Здесь-то и крылось, с моей точки зрения, изначальное, коренное противоречие Первой студии, определившее во многом ее дальнейшую судьбу. Потому что одно дело — Студия и совсем другое — театр. Может быть, мы были правы, когда рвались от эксперимента к практике, от сферы лабораторной к сфере собственно театральной. Вл. И. Немирович-Данченко хорошо сказал, что «эксперимент — это временное явление. Одно из двух: или он может влиться в систему, или должен быть сброшен со счетов. Если на эксперименте строить театр, как это бывало, то ничего хорошего не получится»[30]. Станиславский понимал это не хуже Немировича, но он и не думал, что Студия навеки останется «театром в реторте», существующим лишь для научных нужд. Он именно предполагал, что со временем эксперимент «вольется в систему» — в могучую и жизнеспособную систему Художественного театра. Он рассматривал нас в дальних планах своих как хорошо подготовленную, овладевшую искусством переживания смену замечательным, тогда еще совсем молодым «старикам» этого театра. Именно так была задумана Студия, и не случайно в книге ее записей на третьей странице рукой Сулержицкого запечатлена была следующая категорическая фраза: «Студия существует при Художественном театре и для Художественного театра, в помощь ему».

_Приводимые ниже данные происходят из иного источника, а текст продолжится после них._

/-- A context of a virtual device that a gang stop holds and that is not released. -/
def windowCtx (s : State) (v c : Nat) : Option Ctx :=
  match getCtx s c with
  | some x => match x.life with
    | .stopped _ => if x.vd = v && !x.zeroing && !(x.done == 0 && releasedNow s c) then some x else none
    | _ => none
  | none => none

/-- What the debug window shows (R355), in the model's own layout. Space 0: scratchpads, 2^16 · core + offset. Space 1: halt records, 2^32 ·
context + 64 · record + offset. Space 2: the save area, 2^32 · context + offset. Space 3: trap-queue records, 8,192 · queue + window
offset. `none` is anything else. -/
def windowQuad (s : State) (v space off : Nat) : Option Word :=
  let low := off % 2 ^ 32
  match space with
  | 0 =>
    let core := off / 65536 % 16384
    let p := off % 65536 / max 1 (viewSize s core)
    (windowCtx s v (getPart s core p).owner).map fun _ => BitVec.ofNat 64 (ofLeBytes (memRead s.mem (scratchKey core (off % 65536)) 8))
  | 1 =>
    (windowCtx s v (off / 2 ^ 32)).bind fun x => (blockCores x)[low / 64]?.map fun k => nth 0 (haltQuads s k x.part) (low % 64 / 8)
  | 2 =>
    (windowCtx s v (off / 2 ^ 32)).bind fun x =>
      if x.save = 0 || 64 * x.w * x.h + saveBytes x ≤ low then none
      else some (BitVec.ofNat 64 (ofLeBytes (memRead s.mem (tierKey 0 (x.save + low)) 8)))
  | 3 =>
    (tblFind (getTrapQ s (off / 8192)).recs (off % 8192 / 32)).bind fun r =>
      (windowCtx s v r.ctx).map fun _ => nth 0 (trapRecQuads r) (off % 32 / 8)
  | _ => none

/-- DEBUG_WINDOW_READ (R350, R355): a read that is not unlocked, or is of anything else, returns all ones; before READY every one returns
zero. -/
def execDebugWindowRead (vd space offset : Nat) (s : State) : Res :=
  let w := if !ready s then 0
    else if unlocked s vd && offset % 8 = 0 then (windowQuad s vd space offset).getD (BitVec.allOnes 64) else BitVec.allOnes 64
  .next (modSpdm s fun m => { m with answers := m.answers ++ [leBytes 8 w.toNat] })

/-! ### The dawn sequence (R356 to R359) -/

/-- Mark the excluded regions. -/
def excludeAll : List Nat → State → State
  | [], s => s
  | g :: l, s => excludeAll l (modRegion s (g % 64) fun r => { r with excluded := true })

/-- Bring the trained links up: one whose flight time exceeds its limit is refused (R342). -/
def raiseLinks : List (Nat × Nat) → State → State
  | [], s => s
  | (l, f) :: t, s => raiseLinks t (if l < 63 then setLink s l { up := f ≤ flightLimit l, flight := f } else s)

/-- What a dawn leaves standing: the memories outside the module's SRAMs, what the outside has still to do, and the model's own counter of
free values. -/
def dawnBase (s : State) : State :=
  { State.reset with mem := s.mem.filter fun c => spaceKey 3 0 ≤ c.1, poison := s.poison.filter fun w => spaceKey 3 0 ≤ w,
                     agenda := s.agenda, outbox := s.outbox, nonce := s.nonce }

/-- The dawn ends in FAILED at a step (R358). -/
def dawnFailed (s : State) (step : Nat) : State := { s with dev := { s.dev with state := 15, failed := step } }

В этом случае Студия, разумеется, не нуждалась ни в программе, ни в собственном знамени, ни в индивидуальном творческом лице. Она была частью театра, ее актеры были актерами театра, подчиненными его дисциплине. Они принимались в расчет при планировании всей текущей производственной работы театра. Кстати сказать, это весьма резко тормозило деятельность Студии в первые годы ее существования. Мечта Станиславского об учениках, во всякое время свободных для экспериментальных исканий, не сбылась. На моей памяти — десятки отмененных занятий в Студии, несостоявшихся репетиций и творческих встреч. Нас то и дело отрывали от студийных дел, потому что этого требовали нужды театра. И все понимали, что это законно, что так и должно быть, что театр имеет на нас преимущественные права. Понимал это и Станиславский, терпеливо уча нас выкраивать время в своем до отказа загруженном дне, и иногда вместе с нами работал ночами, не щадя своих сил и здоровья.

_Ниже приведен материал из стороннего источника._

-- ==== Sys2Proof/Certificates/Slice0/Obligations.lean ====
section
/-! DEFINITION. The statements for the provers, from the numbered rules of the spec, and the tables of values that they use. -/

open Sys2Proof Sys2Proof.Machine Sys2Proof.Safety

/-! ### Scalar arithmetic -/

/-- Value of a two-operand integer instruction of R90 and R91 for operands a and b; `n` of the rule is b mod 64. -/
def Sys2Proof.Safety.aluValue (i : Instr) (a b : Word) : Option Word :=
  let n := b.toNat % 64
  match i with
  | .add _ _ _ _ => some (BitVec.ofNat 64 (a.toNat / 2 ^ 56 * 2 ^ 56 + (a.toNat + b.toNat) % 2 ^ 56))
  | .sub _ _ _ _ => some (BitVec.ofNat 64 (a.toNat / 2 ^ 56 * 2 ^ 56 + (a.toNat + 2 ^ 64 - b.toNat) % 2 ^ 56))
  | .and _ _ _ _ => some (a &&& b)
  | .or _ _ _ _ => some (a ||| b)
  | .xor _ _ _ _ => some (a ^^^ b)
  | .andn _ _ _ _ => some (a &&& ~~~b)
  | .shl _ _ _ _ => some (BitVec.ofNat 64 (a.toNat * 2 ^ n))
  | .shr _ _ _ _ => some (BitVec.ofNat 64 (a.toNat / 2 ^ n))
  | .sra _ _ _ _ => some (BitVec.ofInt 64 (a.toInt / 2 ^ n))
  | .rol _ _ _ _ => some (BitVec.ofNat 64 (a.toNat * 2 ^ n % 2 ^ 64 + a.toNat / 2 ^ (64 - n)))
  | .min _ _ _ _ => some (if a.toInt < b.toInt then a else b)
  | .max _ _ _ _ => some (if b.toInt < a.toInt then a else b)
  | .minn _ _ _ _ => some (if a.toNat < b.toNat then a else b)
  | .maxn _ _ _ _ => some (if b.toNat < a.toNat then a else b)
  | .mul _ _ _ _ => some (BitVec.ofNat 64 (a.toNat * b.toNat))
  | .mulh _ _ _ _ => some (BitVec.ofInt 64 (a.toInt * b.toInt / 2 ^ 64))
  | .mulhn _ _ _ _ => some (BitVec.ofNat 64 (a.toNat * b.toNat / 2 ^ 64))
  | .div _ _ _ _ => some (if b = 0 then BitVec.ofInt 64 (-1) else BitVec.ofInt 64 (a.toInt.tdiv b.toInt))
  | .divn _ _ _ _ => some (if b = 0 then BitVec.ofInt 64 (-1) else BitVec.ofNat 64 (a.toNat / b.toNat))
  | .rem _ _ _ _ => some (if b = 0 then a else BitVec.ofInt 64 (a.toInt.tmod b.toInt))
  | .remn _ _ _ _ => some (if b = 0 then a else BitVec.ofNat 64 (a.toNat % b.toNat))
  | _ => none

/-- Guard, destination and sources of the two-operand integer instructions. -/
def Sys2Proof.Safety.aluFields : Instr → Option (BitVec 5 × BitVec 4 × BitVec 4 × BitVec 4)
  | .add g d a b => some (g, d, a, b)
  | .sub g d a b => some (g, d, a, b)
  | .and g d a b => some (g, d, a, b)
  | .or g d a b => some (g, d, a, b)
  | .xor g d a b => some (g, d, a, b)
  | .andn g d a b => some (g, d, a, b)
  | .shl g d a b => some (g, d, a, b)
  | .shr g d a b => some (g, d, a, b)
  | .sra g d a b => some (g, d, a, b)
  | .rol g d a b => some (g, d, a, b)
  | .min g d a b => some (g, d, a, b)
  | .max g d a b => some (g, d, a, b)
  | .minn g d a b => some (g, d, a, b)
  | .maxn g d a b => some (g, d, a, b)
  | .mul g d a b => some (g, d, a, b)
  | .mulh g d a b => some (g, d, a, b)
  | .mulhn g d a b => some (g, d, a, b)
  | .div g d a b => some (g, d, a, b)
  | .divn g d a b => some (g, d, a, b)
  | .rem g d a b => some (g, d, a, b)
  | .remn g d a b => some (g, d, a, b)
  | _ => none

/-- R26, R90, R91: the two-operand integer instructions complete in their own issue with the value of the table, and change nothing but
their destination register and the pc. -/
def Obligations.AluResults : Prop :=
  ∀ (s : State) (t : Thread) (i : Instr) (g : BitVec 5) (d a b : BitVec 4) (v : Word),
    aluFields i = some (g, d, a, b) → aluValue i (t.reg a) (t.reg b) = some v → Issues s t g → Ahead s t →
      ∃ s', exec i s = .next s' ∧ WroteReg s s' t d v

Но мы-то, мы-то, с прежним рвением участвуя в жизни Художественного театра, в то же время полуневольно-полусознательно стремились совсем к другому — к театру собственному, своему! А коли так, мы обязаны были думать, что это будет за театр, каким «богам» собирается он молиться, какой символ веры отстаивать и защищать. Мы должны были поставить перед собой те вопросы, которые со всей категоричностью встали перед К. С. Станиславским и Вл. И. Немировичем-Данченко, когда они начинали Художественный театр.
Но мы были молоды и недостаточно серьезны. Мы хотели иметь театр, чтобы играть там роли, чтобы накапливать мастерство. Мы подходили к делу узкопрофессионально; задачи идейные занимали нас лишь постольку, поскольку мы формировались в атмосфере демократического театра и этой атмосферы не могли разогнать даже мутные волны реакции. Контуры будущего театра складывались внутри Студии, и это маскировало до поры до времени отсутствие у него программы и своего облика, разработанного творческого кредо.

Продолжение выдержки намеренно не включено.